Simultaneous oxidation and reduction
Figure 6 provides a view of the valence orbits and the band structure of the nickel ions with a sequence from left to right of the transition between the as-born conducting state of the NiO, CeRAM, and its insulating state. Initially, the doping process has ensured that all nickel ions in the conducting material are in the Ni+2 or 3d8 state, with the valence and conducting bands overlapping. Injecting holes creates a situation where an electron can move from the conduction band of one 3d8 to double occupy the conduction band of a second 3d8 and create a 3d9. This results in the band split shown in the lower part of Figure 6. The material becomes insulating. More simply, the 3d7 does not have any conducting electrons, because there is now a gap between the bottom of the conduction band and the lower bands where electrons are available.

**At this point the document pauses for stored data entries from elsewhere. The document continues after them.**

/-! ### writeIgnored -/

@[simp] theorem writeIgnored_clk (s : State) : (writeIgnored s).clk = s.clk := rfl
@[simp] theorem writeIgnored_free (s : State) : (writeIgnored s).free = s.free := rfl
@[simp] theorem writeIgnored_seq (s : State) : (writeIgnored s).seq = s.seq := rfl
@[simp] theorem writeIgnored_tb (s : State) : (writeIgnored s).tb = s.tb := rfl
@[simp] theorem writeIgnored_m (s : State) : (writeIgnored s).m = s.m := rfl
@[simp] theorem writeIgnored_cells (s : State) : (writeIgnored s).cells = s.cells := rfl
@[simp] theorem writeIgnored_fab (s : State) : (writeIgnored s).fab = s.fab := rfl
@[simp] theorem writeIgnored_lev (s : State) : (writeIgnored s).lev = s.lev := rfl
@[simp] theorem writeIgnored_fur (s : State) : (writeIgnored s).fur = s.fur := rfl
@[simp] theorem writeIgnored_infl (s : State) : (writeIgnored s).infl = s.infl := rfl
@[simp] theorem writeIgnored_mim (s : State) : (writeIgnored s).mim = s.mim := rfl
@[simp] theorem writeIgnored_sync (s : State) : (writeIgnored s).sync = s.sync := rfl
@[simp] theorem writeIgnored_flt (s : State) : (writeIgnored s).flt = s.flt := rfl
@[simp] theorem writeIgnored_pcie (s : State) : (writeIgnored s).pcie = s.pcie := rfl
@[simp] theorem writeIgnored_trn (s : State) : (writeIgnored s).trn = s.trn := rfl
@[simp] theorem writeIgnored_sto (s : State) : (writeIgnored s).sto = s.sto := rfl
@[simp] theorem writeIgnored_cip (s : State) : (writeIgnored s).cip = s.cip := rfl
@[simp] theorem writeIgnored_lnk (s : State) : (writeIgnored s).lnk = s.lnk := rfl
@[simp] theorem writeIgnored_par (s : State) : (writeIgnored s).par = s.par := rfl
@[simp] theorem writeIgnored_sch (s : State) : (writeIgnored s).sch = s.sch := rfl
@[simp] theorem writeIgnored_lat (s : State) : (writeIgnored s).lat = s.lat := rfl
@[simp] theorem writeIgnored_sip (s : State) : (writeIgnored s).sip = s.sip := rfl
@[simp] theorem writeIgnored_boot (s : State) : (writeIgnored s).boot = s.boot := rfl
@[simp] theorem writeIgnored_pwr (s : State) : (writeIgnored s).pwr = s.pwr := rfl
@[simp] theorem writeIgnored_dbg (s : State) : (writeIgnored s).dbg = s.dbg := rfl
@[simp] theorem writeIgnored_side (s : State) : (writeIgnored s).side = s.side := rfl
@[simp] theorem writeIgnored_out (s : State) : (writeIgnored s).out = s.out := rfl
@[simp] theorem writeIgnored_pending (s : State) : (writeIgnored s).pending = s.pending := rfl

/-! ### emit -/

@[simp] theorem emit_clk (s : State) (o : Out) : (emit s o).clk = s.clk := rfl
@[simp] theorem emit_free (s : State) (o : Out) : (emit s o).free = s.free := rfl
@[simp] theorem emit_seq (s : State) (o : Out) : (emit s o).seq = s.seq := rfl
@[simp] theorem emit_regs (s : State) (o : Out) : (emit s o).regs = s.regs := rfl
@[simp] theorem emit_tb (s : State) (o : Out) : (emit s o).tb = s.tb := rfl
@[simp] theorem emit_m (s : State) (o : Out) : (emit s o).m = s.m := rfl
@[simp] theorem emit_cells (s : State) (o : Out) : (emit s o).cells = s.cells := rfl
@[simp] theorem emit_fab (s : State) (o : Out) : (emit s o).fab = s.fab := rfl
@[simp] theorem emit_lev (s : State) (o : Out) : (emit s o).lev = s.lev := rfl
@[simp] theorem emit_fur (s : State) (o : Out) : (emit s o).fur = s.fur := rfl
@[simp] theorem emit_infl (s : State) (o : Out) : (emit s o).infl = s.infl := rfl
@[simp] theorem emit_mim (s : State) (o : Out) : (emit s o).mim = s.mim := rfl
@[simp] theorem emit_sync (s : State) (o : Out) : (emit s o).sync = s.sync := rfl
@[simp] theorem emit_flt (s : State) (o : Out) : (emit s o).flt = s.flt := rfl
@[simp] theorem emit_pcie (s : State) (o : Out) : (emit s o).pcie = s.pcie := rfl
@[simp] theorem emit_trn (s : State) (o : Out) : (emit s o).trn = s.trn := rfl
@[simp] theorem emit_sto (s : State) (o : Out) : (emit s o).sto = s.sto := rfl
@[simp] theorem emit_cip (s : State) (o : Out) : (emit s o).cip = s.cip := rfl
@[simp] theorem emit_lnk (s : State) (o : Out) : (emit s o).lnk = s.lnk := rfl
@[simp] theorem emit_par (s : State) (o : Out) : (emit s o).par = s.par := rfl
@[simp] theorem emit_sch (s : State) (o : Out) : (emit s o).sch = s.sch := rfl
@[simp] theorem emit_lat (s : State) (o : Out) : (emit s o).lat = s.lat := rfl
@[simp] theorem emit_sip (s : State) (o : Out) : (emit s o).sip = s.sip := rfl
@[simp] theorem emit_boot (s : State) (o : Out) : (emit s o).boot = s.boot := rfl
@[simp] theorem emit_pwr (s : State) (o : Out) : (emit s o).pwr = s.pwr := rfl
@[simp] theorem emit_dbg (s : State) (o : Out) : (emit s o).dbg = s.dbg := rfl
@[simp] theorem emit_side (s : State) (o : Out) : (emit s o).side = s.side := rfl
@[simp] theorem emit_pending (s : State) (o : Out) : (emit s o).pending = s.pending := rfl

At the core of these many body effects is a reversible disproportionation reaction that can be used to store data at temperatures as high as 400°C, with the transitions possible over a temperature range from 4 K to 150°C. Phase transitions are independent of temperature, and they might be considered strong evidence that quantum phase transition is involved.
View of the valence orbits and the band structure of the nickel ions.
The situation is complicated because the p-band of the oxygen in the NiO overlaps the conduction band of the nickel after the band split. Only a few ions are shown in Figure 1, but the band splitting is occurring locally throughout the volume of material. The reversibility of this transition is the basis of its use as a memory.
This article has not been intended as critical analysis of CeRAM. Instead, the goal is to provide the highlights of the operation and structure on which CeRAM claims are based. Readers have to accept there is always a danger: Relying on particle electronics descriptions for a device that has its roots in quantum mechanical effects might lead to omissions and misunderstandings.
The formal publications from the University of Colorado team will provide the scientific detail, while third-party evaluation of CeRAM devices will establish the validity of the manufacturability and performance claims for the devices. One can speculate that the reason the bulk switching effects claimed as the basis of CeRAM operation have not been observed in other oxides where filamentary switching is observed (i.e., HfO and Ta2O5) rests with the difference between n-type and p-type conduction.